Paste into your CLAUDE.md or agent config

Datadog Monitoring Skill

Core Philosophy

Datadog is a comprehensive observability platform spanning infrastructure, APM, logs, and real user monitoring. Its guiding principles are:

Three pillars in one platform — metrics, traces, and logs should be correlated in a single view.

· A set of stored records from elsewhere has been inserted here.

-- ==== Sys2Proof/Laws/Encoding.lean ====
section
/-! SUPPORT. The laws of the command word's fields (30_encoding.md R61): what the fields of a packed word are, that a word is
its fields, and what each mask of R63 and R64 says about them. -/

namespace Sys2Proof

/-! ## The fields of a packed word -/

theorem packCw_toNat {u op c w : Nat} (hu : u < 2) (ho : op < 32) (hc : c < 4) (hw : w < 128) :
    (packCw u op c w).toNat = u * 2 ^ 15 + op * 2 ^ 10 + c * 2 ^ 8 + w := by
  unfold packCw
  rw [BitVec.toNat_ofNat, Nat.mod_eq_of_lt]
  omega

theorem cwUnit_pack {u op c w : Nat} (hu : u < 2) (ho : op < 32) (hc : c < 4) (hw : w < 128) :
    cwUnit (packCw u op c w) = u := by
  unfold cwUnit; rw [packCw_toNat hu ho hc hw]; omega

theorem cwOp_pack {u op c w : Nat} (hu : u < 2) (ho : op < 32) (hc : c < 4) (hw : w < 128) :
    cwOp (packCw u op c w) = op := by
  unfold cwOp; rw [packCw_toNat hu ho hc hw]; omega

theorem cwCtx_pack {u op c w : Nat} (hu : u < 2) (ho : op < 32) (hc : c < 4) (hw : w < 128) :
    cwCtx (packCw u op c w) = ⟨c, hc⟩ := by
  apply Fin.ext
  simp only [cwCtx, packCw_toNat hu ho hc hw]
  omega

theorem cwZ_pack {u op c w : Nat} (hu : u < 2) (ho : op < 32) (hc : c < 4) (hw : w < 128) :
    cwZ (packCw u op c w) = 0 := by
  unfold cwZ; rw [packCw_toNat hu ho hc hw]; omega

theorem cwWidth_pack {u op c w : Nat} (hu : u < 2) (ho : op < 32) (hc : c < 4) (hw : w < 128) :
    cwWidth (packCw u op c w) = w := by
  unfold cwWidth; rw [packCw_toNat hu ho hc hw]; omega

theorem cwDst_pack {u op c d : Nat} (hu : u < 2) (ho : op < 32) (hc : c < 4) (hd : d < 4) :
    cwDst (packCw u op c d) = ⟨d, hd⟩ := by
  apply Fin.ext
  simp only [cwDst, packCw_toNat hu ho hc (by omega : d < 128)]
  omega

/-! ## A word is its fields -/

theorem cwUnit_lt (cw : CmdWord) : cwUnit cw < 2 := by
  have := cw.isLt
  unfold cwUnit; omega

theorem cwOp_lt (cw : CmdWord) : cwOp cw < 32 := Nat.mod_lt _ (by decide)

/-- A command word with `Z = 0` is the packing of its fields. -/
theorem packCw_fields {cw : CmdWord} (hz : cwZ cw = 0) :
    packCw (cwUnit cw) (cwOp cw) (cwCtx cw).val (cwWidth cw) = cw := by
  have hlt := cw.isLt
  apply BitVec.eq_of_toNat_eq
  rw [packCw_toNat (cwUnit_lt cw) (cwOp_lt cw) (cwCtx cw).isLt (show cwWidth cw < 128 from Nat.mod_lt _ (by decide))]
  unfold cwZ at hz
  simp only [cwUnit, cwOp, cwCtx, cwWidth]
  omega

/-! ## The masks of R63 and R64 -/

/-- A mask that covers the six high bits fixes U and OP, and the rest of it acts on the ten low bits. -/
theorem and_mask_eq {cw : CmdWord} {m op l : Nat} (hm : m < 1024) (hl : l < 1024) (ho : op < 64) :
    cw &&& BitVec.ofNat 16 (63 * 1024 + m) = BitVec.ofNat 16 (op * 1024 + l) ↔
      cwUnit cw * 32 + cwOp cw = op ∧ cw.toNat % 2 ^ 10 &&& m = l := by
  have hcw := cw.isLt
  have hsplit : ∀ x y : Nat, x = y ↔ x / 2 ^ 10 = y / 2 ^ 10 ∧ x % 2 ^ 10 = y % 2 ^ 10 := by
    intro x y; constructor
    · rintro rfl; simp
    · rintro ⟨h1, h2⟩; omega
  have h63 : cw.toNat / 2 ^ 10 &&& 63 = cw.toNat / 2 ^ 10 := by
    have := Nat.and_two_pow_sub_one_eq_mod (cw.toNat / 2 ^ 10) 6
    norm_num at this ⊢
    omega
  have key : (cw &&& BitVec.ofNat 16 (63 * 1024 + m) = BitVec.ofNat 16 (op * 1024 + l)) ↔
      cw.toNat / 2 ^ 10 = op ∧ (cw.toNat % 2 ^ 10) &&& m = l := by
    rw [← BitVec.toNat_inj, BitVec.toNat_and, BitVec.toNat_ofNat, BitVec.toNat_ofNat,
      Nat.mod_eq_of_lt (show 63 * 1024 + m < 2 ^ 16 by omega), Nat.mod_eq_of_lt (show op * 1024 + l < 2 ^ 16 by omega),
      hsplit, Nat.and_div_two_pow, Nat.and_mod_two_pow,
      show (63 * 1024 + m) / 2 ^ 10 = 63 by omega, show (63 * 1024 + m) % 2 ^ 10 = m by omega,
      show (op * 1024 + l) / 2 ^ 10 = op by omega, show (op * 1024 + l) % 2 ^ 10 = l by omega, h63]
  have hop : cwUnit cw * 32 + cwOp cw = cw.toNat / 2 ^ 10 := by
    unfold cwUnit cwOp; omega
  rw [key, hop]

/-- What the ten low bits say of CTX, Z and WIDTH. -/
theorem low_fields (cw : CmdWord) :
    cw.toNat % 2 ^ 10 = (cwCtx cw).val * 256 + cwZ cw * 128 + cwWidth cw ∧ (cwCtx cw).val < 4 ∧ cwZ cw < 2 ∧
      cwWidth cw < 128 := by
  have := cw.isLt
  simp only [cwCtx, cwZ, cwWidth]
  omega

theorem low_mask_FF : ∀ v < 1024, v &&& 0xFF = 0 ↔ v % 256 = 0 := by
  intro v _
  have := Nat.and_two_pow_sub_one_eq_mod v 8
  norm_num at this
  rw [this]

theorem low_mask_FC : ∀ v < 1024, v &&& 0xFC = 0 ↔ v % 256 / 4 = 0 := by decide +kernel

theorem low_mask_80 : ∀ v < 1024, v &&& 0x80 = 0 ↔ v / 128 % 2 = 0 := by decide +kernel

theorem low_mask_3FF : ∀ v < 1024, v &&& 0x3FF = 0 ↔ v = 0 := by decide +kernel

theorem low_mask_380 : ∀ v < 1024, v &&& 0x380 = 0 ↔ v / 128 = 0 := by decide +kernel

/-! Each mask of the table, and the fields it fixes; `v` is the match column of a row of the operation `op`, U included. -/

theorem mask_FCFF (cw : CmdWord) {op : Nat} {v : CmdWord} (ho : op < 64) (hv : v = BitVec.ofNat 16 (op * 1024 + 0)) :
    cw &&& 0xFCFF = v ↔ cwUnit cw * 32 + cwOp cw = op ∧ cwZ cw = 0 ∧ cwWidth cw = 0 := by
  have hm : (0xFCFF : CmdWord) = BitVec.ofNat 16 (63 * 1024 + 0xFF) := by decide
  rw [hv, hm, and_mask_eq (by omega) (by omega) ho, low_mask_FF (cw.toNat % 2 ^ 10) (Nat.mod_lt _ (by decide))]
  have := low_fields cw
  omega

theorem mask_FCFC (cw : CmdWord) {op : Nat} {v : CmdWord} (ho : op < 64) (hv : v = BitVec.ofNat 16 (op * 1024 + 0)) :
    cw &&& 0xFCFC = v ↔ cwUnit cw * 32 + cwOp cw = op ∧ cwZ cw = 0 ∧ cwWidth cw / 4 = 0 := by
  have hm : (0xFCFC : CmdWord) = BitVec.ofNat 16 (63 * 1024 + 0xFC) := by decide
  rw [hv, hm, and_mask_eq (by omega) (by omega) ho, low_mask_FC (cw.toNat % 2 ^ 10) (Nat.mod_lt _ (by decide))]
  have := low_fields cw
  omega

theorem mask_FC80 (cw : CmdWord) {op : Nat} {v : CmdWord} (ho : op < 64) (hv : v = BitVec.ofNat 16 (op * 1024 + 0)) :
    cw &&& 0xFC80 = v ↔ cwUnit cw * 32 + cwOp cw = op ∧ cwZ cw = 0 := by
  have hm : (0xFC80 : CmdWord) = BitVec.ofNat 16 (63 * 1024 + 0x80) := by decide
  rw [hv, hm, and_mask_eq (by omega) (by omega) ho, low_mask_80 (cw.toNat % 2 ^ 10) (Nat.mod_lt _ (by decide))]
  have := low_fields cw
  omega

theorem mask_FFFF (cw : CmdWord) {op : Nat} {v : CmdWord} (ho : op < 64) (hv : v = BitVec.ofNat 16 (op * 1024 + 0)) :
    cw &&& 0xFFFF = v ↔ cwUnit cw * 32 + cwOp cw = op ∧ (cwCtx cw).val = 0 ∧ cwZ cw = 0 ∧ cwWidth cw = 0 := by
  have hm : (0xFFFF : CmdWord) = BitVec.ofNat 16 (63 * 1024 + 0x3FF) := by decide
  rw [hv, hm, and_mask_eq (by omega) (by omega) ho, low_mask_3FF (cw.toNat % 2 ^ 10) (Nat.mod_lt _ (by decide))]
  have := low_fields cw
  omega

theorem mask_FF80 (cw : CmdWord) {op : Nat} {v : CmdWord} (ho : op < 64) (hv : v = BitVec.ofNat 16 (op * 1024 + 0)) :
    cw &&& 0xFF80 = v ↔ cwUnit cw * 32 + cwOp cw = op ∧ (cwCtx cw).val = 0 ∧ cwZ cw = 0 := by
  have hm : (0xFF80 : CmdWord) = BitVec.ofNat 16 (63 * 1024 + 0x380) := by decide
  rw [hv, hm, and_mask_eq (by omega) (by omega) ho, low_mask_380 (cw.toNat % 2 ^ 10) (Nat.mod_lt _ (by decide))]
  have := low_fields cw
  omega

end Sys2Proof
end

When a metric spikes, click through to the trace that caused it, then to the log lines within that trace.
Custom metrics drive business observability — infrastructure metrics are table stakes; the real value comes from tracking business KPIs (orders per minute, payment failures, queue depth) as custom metrics.
Distributed tracing connects the dots — in microservice architectures, a single request touches many services. APM traces show the full call chain with latency breakdowns per service.
Dashboards are communication tools — a well-built dashboard answers questions before they are asked. Build them for audiences (engineering, product, leadership), not just for yourself.
Tag everything consistently — tags like env, service, version, and team applied uniformly across metrics, traces, and logs enable powerful filtering and correlation.

Setup

Node.js APM Tracing

// instrument.ts — must be imported BEFORE any other module
import tracer from "dd-trace";

tracer.init({
  service: process.env.DD_SERVICE ?? "api-service",
  env: process.env.DD_ENV ?? "production",
  version: process.env.DD_VERSION ?? "1.0.0",
  logInjection: true,
  runtimeMetrics: true,
  profiling: true,
  appsec: true,
  plugins: true,
});

export default tracer;

// Entry point: import instrument first
import "./instrument";
import { createServer } from "./server";

createServer();

Structured Logging with Trace Correlation

// lib/logger.ts
import winston from "winston";

const logger = winston.createLogger({
  level: "info",
  format: winston.format.combine(
    winston.format.timestamp(),
    winston.format.errors({ stack: true }),
    winston.format.json()
  ),
  defaultMeta: {
    service: process.env.DD_SERVICE,
    env: process.env.DD_ENV,
    version: process.env.DD_VERSION,
  },
  transports: [new winston.transports.Console()],
});

export { logger };

// dd-trace's logInjection:true automatically adds
// dd.trace_id, dd.span_id, and dd.service to every log line,
// enabling Datadog to link logs to the originating trace.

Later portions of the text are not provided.